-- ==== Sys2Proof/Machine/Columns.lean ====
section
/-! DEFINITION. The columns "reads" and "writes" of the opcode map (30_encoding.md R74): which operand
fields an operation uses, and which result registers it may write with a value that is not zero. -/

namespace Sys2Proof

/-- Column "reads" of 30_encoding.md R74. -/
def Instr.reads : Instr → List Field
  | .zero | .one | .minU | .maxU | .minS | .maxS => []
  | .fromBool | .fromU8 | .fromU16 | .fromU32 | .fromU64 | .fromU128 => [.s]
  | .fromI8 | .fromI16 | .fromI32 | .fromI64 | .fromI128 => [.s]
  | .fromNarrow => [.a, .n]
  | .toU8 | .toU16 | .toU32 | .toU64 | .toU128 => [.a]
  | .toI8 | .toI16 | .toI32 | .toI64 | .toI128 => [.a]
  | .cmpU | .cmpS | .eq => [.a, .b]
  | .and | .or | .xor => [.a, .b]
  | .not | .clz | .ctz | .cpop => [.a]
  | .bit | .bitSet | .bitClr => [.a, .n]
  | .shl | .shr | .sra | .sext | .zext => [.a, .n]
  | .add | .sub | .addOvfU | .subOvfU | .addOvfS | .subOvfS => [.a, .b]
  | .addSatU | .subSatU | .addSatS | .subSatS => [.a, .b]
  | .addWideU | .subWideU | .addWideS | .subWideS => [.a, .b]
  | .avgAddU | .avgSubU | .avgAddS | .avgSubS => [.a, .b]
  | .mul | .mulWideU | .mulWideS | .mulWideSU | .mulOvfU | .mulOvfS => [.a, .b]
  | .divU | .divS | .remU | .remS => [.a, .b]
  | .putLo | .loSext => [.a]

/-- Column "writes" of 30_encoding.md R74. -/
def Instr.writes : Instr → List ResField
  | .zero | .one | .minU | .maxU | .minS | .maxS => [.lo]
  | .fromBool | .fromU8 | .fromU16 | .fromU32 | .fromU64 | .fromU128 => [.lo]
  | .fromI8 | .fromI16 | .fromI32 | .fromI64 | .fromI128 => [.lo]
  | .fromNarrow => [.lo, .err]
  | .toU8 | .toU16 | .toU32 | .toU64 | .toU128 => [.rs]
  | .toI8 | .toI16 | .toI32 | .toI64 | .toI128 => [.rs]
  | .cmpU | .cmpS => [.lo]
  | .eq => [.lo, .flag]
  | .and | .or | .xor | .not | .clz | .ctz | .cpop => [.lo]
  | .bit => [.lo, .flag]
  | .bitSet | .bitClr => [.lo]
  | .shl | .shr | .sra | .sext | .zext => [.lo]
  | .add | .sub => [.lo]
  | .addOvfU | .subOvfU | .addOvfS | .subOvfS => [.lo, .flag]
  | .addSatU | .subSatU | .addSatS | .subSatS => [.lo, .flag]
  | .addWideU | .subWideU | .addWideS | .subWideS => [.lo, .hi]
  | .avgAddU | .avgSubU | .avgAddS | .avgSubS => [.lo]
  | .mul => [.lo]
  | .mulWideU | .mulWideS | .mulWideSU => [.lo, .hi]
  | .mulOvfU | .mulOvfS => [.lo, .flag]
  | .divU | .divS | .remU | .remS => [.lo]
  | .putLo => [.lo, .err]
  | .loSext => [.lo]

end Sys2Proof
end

^^^^^^^^^^^^^^^^

> _Exercise goal_:
Your job here is to copy the entries above exactly.

> _Solved problem_:
-- ==== Sys2Proof/Machine/Columns.lean ====
section
/-! DEFINITION. The columns "reads" and "writes" of the opcode map (30_encoding.md R74): which operand
fields an operation uses, and which result registers it may write with a value that is not zero. -/

namespace Sys2Proof

/-- Column "reads" of 30_encoding.md R74. -/
def Instr.reads : Instr → List Field
  | .zero | .one | .minU | .maxU | .minS | .maxS => []
  | .fromBool | .fromU8 | .fromU16 | .fromU32 | .fromU64 | .fromU128 => [.s]
  | .fromI8 | .fromI16 | .fromI32 | .fromI64 | .fromI128 => [.s]
  | .fromNarrow => [.a, .n]
  | .toU8 | .toU16 | .toU32 | .toU64 | .toU128 => [.a]
  | .toI8 | .toI16 | .toI32 | .toI64 | .toI128 => [.a]
  | .cmpU | .cmpS | .eq => [.a, .b]
  | .and | .or | .xor => [.a, .b]
  | .not | .clz | .ctz | .cpop => [.a]
  | .bit | .bitSet | .bitClr => [.a, .n]
  | .shl | .shr | .sra | .sext | .zext => [.a, .n]
  | .add | .sub | .addOvfU | .subOvfU | .addOvfS | .subOvfS => [.a, .b]
  | .addSatU | .subSatU | .addSatS | .subSatS => [.a, .b]
  | .addWideU | .subWideU | .addWideS | .subWideS => [.a, .b]
  | .avgAddU | .avgSubU | .avgAddS | .avgSubS => [.a, .b]
  | .mul | .mulWideU | .mulWideS | .mulWideSU | .mulOvfU | .mulOvfS => [.a, .b]
  | .divU | .divS | .remU | .remS => [.a, .b]
  | .putLo | .loSext => [.a]

/-- Column "writes" of 30_encoding.md R74. -/
def Instr.writes : Instr → List ResField
  | .zero | .one | .minU | .maxU | .minS | .maxS => [.lo]
  | .fromBool | .fromU8 | .fromU16 | .fromU32 | .fromU64 | .fromU128 => [.lo]
  | .fromI8 | .fromI16 | .fromI32 | .fromI64 | .fromI128 => [.lo]
  | .fromNarrow => [.lo, .err]
  | .toU8 | .toU16 | .toU32 | .toU64 | .toU128 => [.rs]
  | .toI8 | .toI16 | .toI32 | .toI64 | .toI128 => [.rs]
  | .cmpU | .cmpS => [.lo]
  | .eq => [.lo, .flag]
  | .and | .or | .xor | .not | .clz | .ctz | .cpop => [.lo]
  | .bit => [.lo, .flag]
  | .bitSet | .bitClr => [.lo]
  | .shl | .shr | .sra | .sext | .zext => [.lo]
  | .add | .sub => [.lo]
  | .addOvfU | .subOvfU | .addOvfS | .subOvfS => [.lo, .flag]
  | .addSatU | .subSatU | .addSatS | .subSatS => [.lo, .flag]
  | .addWideU | .subWideU | .addWideS | .subWideS => [.lo, .hi]
  | .avgAddU | .avgSubU | .avgAddS | .avgSubS => [.lo]
  | .mul => [.lo]
  | .mulWideU | .mulWideS | .mulWideSU => [.lo, .hi]
  | .mulOvfU | .mulOvfS => [.lo, .flag]
  | .divU | .divS | .remU | .remS => [.lo]
  | .putLo => [.lo, .err]
  | .loSext => [.lo]

end Sys2Proof
end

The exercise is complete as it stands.